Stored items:
::::

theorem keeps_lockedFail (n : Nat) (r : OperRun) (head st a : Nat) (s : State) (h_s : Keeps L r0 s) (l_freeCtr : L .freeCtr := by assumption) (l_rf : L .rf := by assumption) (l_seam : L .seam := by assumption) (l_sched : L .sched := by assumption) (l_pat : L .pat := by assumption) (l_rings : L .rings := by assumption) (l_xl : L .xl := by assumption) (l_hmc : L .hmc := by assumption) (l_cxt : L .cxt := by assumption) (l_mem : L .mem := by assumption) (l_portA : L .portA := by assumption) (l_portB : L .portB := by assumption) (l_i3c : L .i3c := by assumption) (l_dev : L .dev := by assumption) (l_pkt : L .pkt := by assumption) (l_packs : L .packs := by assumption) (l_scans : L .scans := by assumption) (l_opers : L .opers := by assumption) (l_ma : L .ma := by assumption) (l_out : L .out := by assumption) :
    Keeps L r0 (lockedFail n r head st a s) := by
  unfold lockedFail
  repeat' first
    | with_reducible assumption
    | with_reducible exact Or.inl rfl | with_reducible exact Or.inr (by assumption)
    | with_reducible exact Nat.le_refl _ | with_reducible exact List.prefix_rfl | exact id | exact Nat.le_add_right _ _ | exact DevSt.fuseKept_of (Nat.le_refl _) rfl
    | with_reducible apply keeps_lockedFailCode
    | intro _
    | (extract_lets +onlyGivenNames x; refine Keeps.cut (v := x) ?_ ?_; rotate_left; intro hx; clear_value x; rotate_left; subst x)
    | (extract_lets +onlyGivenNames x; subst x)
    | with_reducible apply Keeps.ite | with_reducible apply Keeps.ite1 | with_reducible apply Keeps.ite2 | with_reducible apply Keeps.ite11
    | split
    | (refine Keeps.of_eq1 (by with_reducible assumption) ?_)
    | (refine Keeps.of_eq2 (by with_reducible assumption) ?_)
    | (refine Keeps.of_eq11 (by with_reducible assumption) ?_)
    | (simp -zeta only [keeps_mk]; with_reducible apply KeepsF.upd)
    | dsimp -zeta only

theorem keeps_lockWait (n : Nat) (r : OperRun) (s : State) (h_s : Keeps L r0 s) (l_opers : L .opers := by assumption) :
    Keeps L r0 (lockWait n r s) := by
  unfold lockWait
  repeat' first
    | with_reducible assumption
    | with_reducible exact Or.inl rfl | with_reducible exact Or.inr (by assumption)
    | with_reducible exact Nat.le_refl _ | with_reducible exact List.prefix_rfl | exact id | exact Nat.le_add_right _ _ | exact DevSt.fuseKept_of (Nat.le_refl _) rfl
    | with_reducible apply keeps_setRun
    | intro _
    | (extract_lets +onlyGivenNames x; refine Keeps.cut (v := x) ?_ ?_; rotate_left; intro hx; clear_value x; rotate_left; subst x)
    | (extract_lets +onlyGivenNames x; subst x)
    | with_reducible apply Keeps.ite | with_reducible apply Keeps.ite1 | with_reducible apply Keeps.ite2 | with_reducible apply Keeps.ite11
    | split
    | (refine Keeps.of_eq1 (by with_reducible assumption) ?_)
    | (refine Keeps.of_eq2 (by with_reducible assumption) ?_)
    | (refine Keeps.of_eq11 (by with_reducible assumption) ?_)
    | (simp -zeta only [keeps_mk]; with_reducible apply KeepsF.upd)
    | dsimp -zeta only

::::

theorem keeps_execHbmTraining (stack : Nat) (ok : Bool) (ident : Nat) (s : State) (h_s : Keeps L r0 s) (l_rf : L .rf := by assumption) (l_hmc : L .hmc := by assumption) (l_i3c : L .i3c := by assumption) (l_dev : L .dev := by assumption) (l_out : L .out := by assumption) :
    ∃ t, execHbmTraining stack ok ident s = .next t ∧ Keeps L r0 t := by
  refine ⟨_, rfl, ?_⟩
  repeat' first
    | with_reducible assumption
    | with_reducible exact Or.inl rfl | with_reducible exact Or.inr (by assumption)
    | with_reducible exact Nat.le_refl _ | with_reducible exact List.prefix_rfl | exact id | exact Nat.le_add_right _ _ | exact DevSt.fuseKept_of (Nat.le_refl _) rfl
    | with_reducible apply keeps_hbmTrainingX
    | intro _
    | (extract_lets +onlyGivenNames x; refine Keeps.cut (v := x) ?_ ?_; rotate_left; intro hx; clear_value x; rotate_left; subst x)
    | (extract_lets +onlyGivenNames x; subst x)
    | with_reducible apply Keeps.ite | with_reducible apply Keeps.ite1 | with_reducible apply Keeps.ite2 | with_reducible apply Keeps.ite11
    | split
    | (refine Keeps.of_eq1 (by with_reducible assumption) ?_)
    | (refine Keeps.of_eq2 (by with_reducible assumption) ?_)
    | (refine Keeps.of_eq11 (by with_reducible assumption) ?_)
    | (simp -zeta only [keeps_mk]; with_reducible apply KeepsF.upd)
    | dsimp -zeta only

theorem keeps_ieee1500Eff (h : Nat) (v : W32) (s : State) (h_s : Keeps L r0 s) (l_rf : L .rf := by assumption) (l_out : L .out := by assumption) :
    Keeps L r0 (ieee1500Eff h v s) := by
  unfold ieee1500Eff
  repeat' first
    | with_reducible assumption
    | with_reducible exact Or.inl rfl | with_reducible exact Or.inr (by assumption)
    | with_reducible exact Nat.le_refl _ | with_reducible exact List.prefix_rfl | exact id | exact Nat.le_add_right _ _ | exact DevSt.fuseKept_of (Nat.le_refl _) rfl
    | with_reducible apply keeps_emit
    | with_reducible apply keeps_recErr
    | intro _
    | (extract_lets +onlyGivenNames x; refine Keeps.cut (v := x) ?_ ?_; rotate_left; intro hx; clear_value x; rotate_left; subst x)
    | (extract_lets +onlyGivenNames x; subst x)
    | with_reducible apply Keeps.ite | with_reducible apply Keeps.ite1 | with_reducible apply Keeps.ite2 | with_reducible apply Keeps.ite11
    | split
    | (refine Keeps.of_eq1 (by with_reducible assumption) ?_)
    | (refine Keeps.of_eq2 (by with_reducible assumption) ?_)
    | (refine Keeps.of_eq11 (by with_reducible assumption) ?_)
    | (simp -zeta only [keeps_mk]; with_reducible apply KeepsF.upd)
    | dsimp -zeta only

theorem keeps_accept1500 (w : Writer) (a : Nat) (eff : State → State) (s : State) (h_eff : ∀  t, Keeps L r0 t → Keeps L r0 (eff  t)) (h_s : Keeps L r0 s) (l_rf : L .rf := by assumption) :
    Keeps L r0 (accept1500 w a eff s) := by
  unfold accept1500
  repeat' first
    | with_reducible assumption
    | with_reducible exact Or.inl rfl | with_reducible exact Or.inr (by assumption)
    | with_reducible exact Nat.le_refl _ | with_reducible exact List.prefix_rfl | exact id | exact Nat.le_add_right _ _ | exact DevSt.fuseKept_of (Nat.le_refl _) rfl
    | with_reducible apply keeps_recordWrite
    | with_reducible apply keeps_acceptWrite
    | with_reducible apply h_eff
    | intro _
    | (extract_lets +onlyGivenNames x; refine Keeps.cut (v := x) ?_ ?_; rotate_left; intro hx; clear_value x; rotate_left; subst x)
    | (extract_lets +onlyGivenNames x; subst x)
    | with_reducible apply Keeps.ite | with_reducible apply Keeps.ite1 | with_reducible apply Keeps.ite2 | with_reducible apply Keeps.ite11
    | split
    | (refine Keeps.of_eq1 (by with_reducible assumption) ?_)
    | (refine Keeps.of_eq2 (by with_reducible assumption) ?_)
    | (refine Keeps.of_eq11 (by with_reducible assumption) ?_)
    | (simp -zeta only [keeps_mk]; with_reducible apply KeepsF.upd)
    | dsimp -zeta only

::::

■ **ASSIGNMENT**
Find every line above where the word "ident" occurs, and copy that line.

■ **PROBLEM SOLUTION**
theorem keeps_execHbmTraining (stack : Nat) (ok : Bool) (ident : Nat) (s : State) (h_s : Keeps L r0 s) (l_rf : L .rf := by assumption) (l_hmc : L .hmc := by assumption) (l_i3c : L .i3c := by assumption) (l_dev : L .dev := by assumption) (l_out : L .out := by assumption) :
    ∃ t, execHbmTraining stack ok ident s = .next t ∧ Keeps L r0 t := by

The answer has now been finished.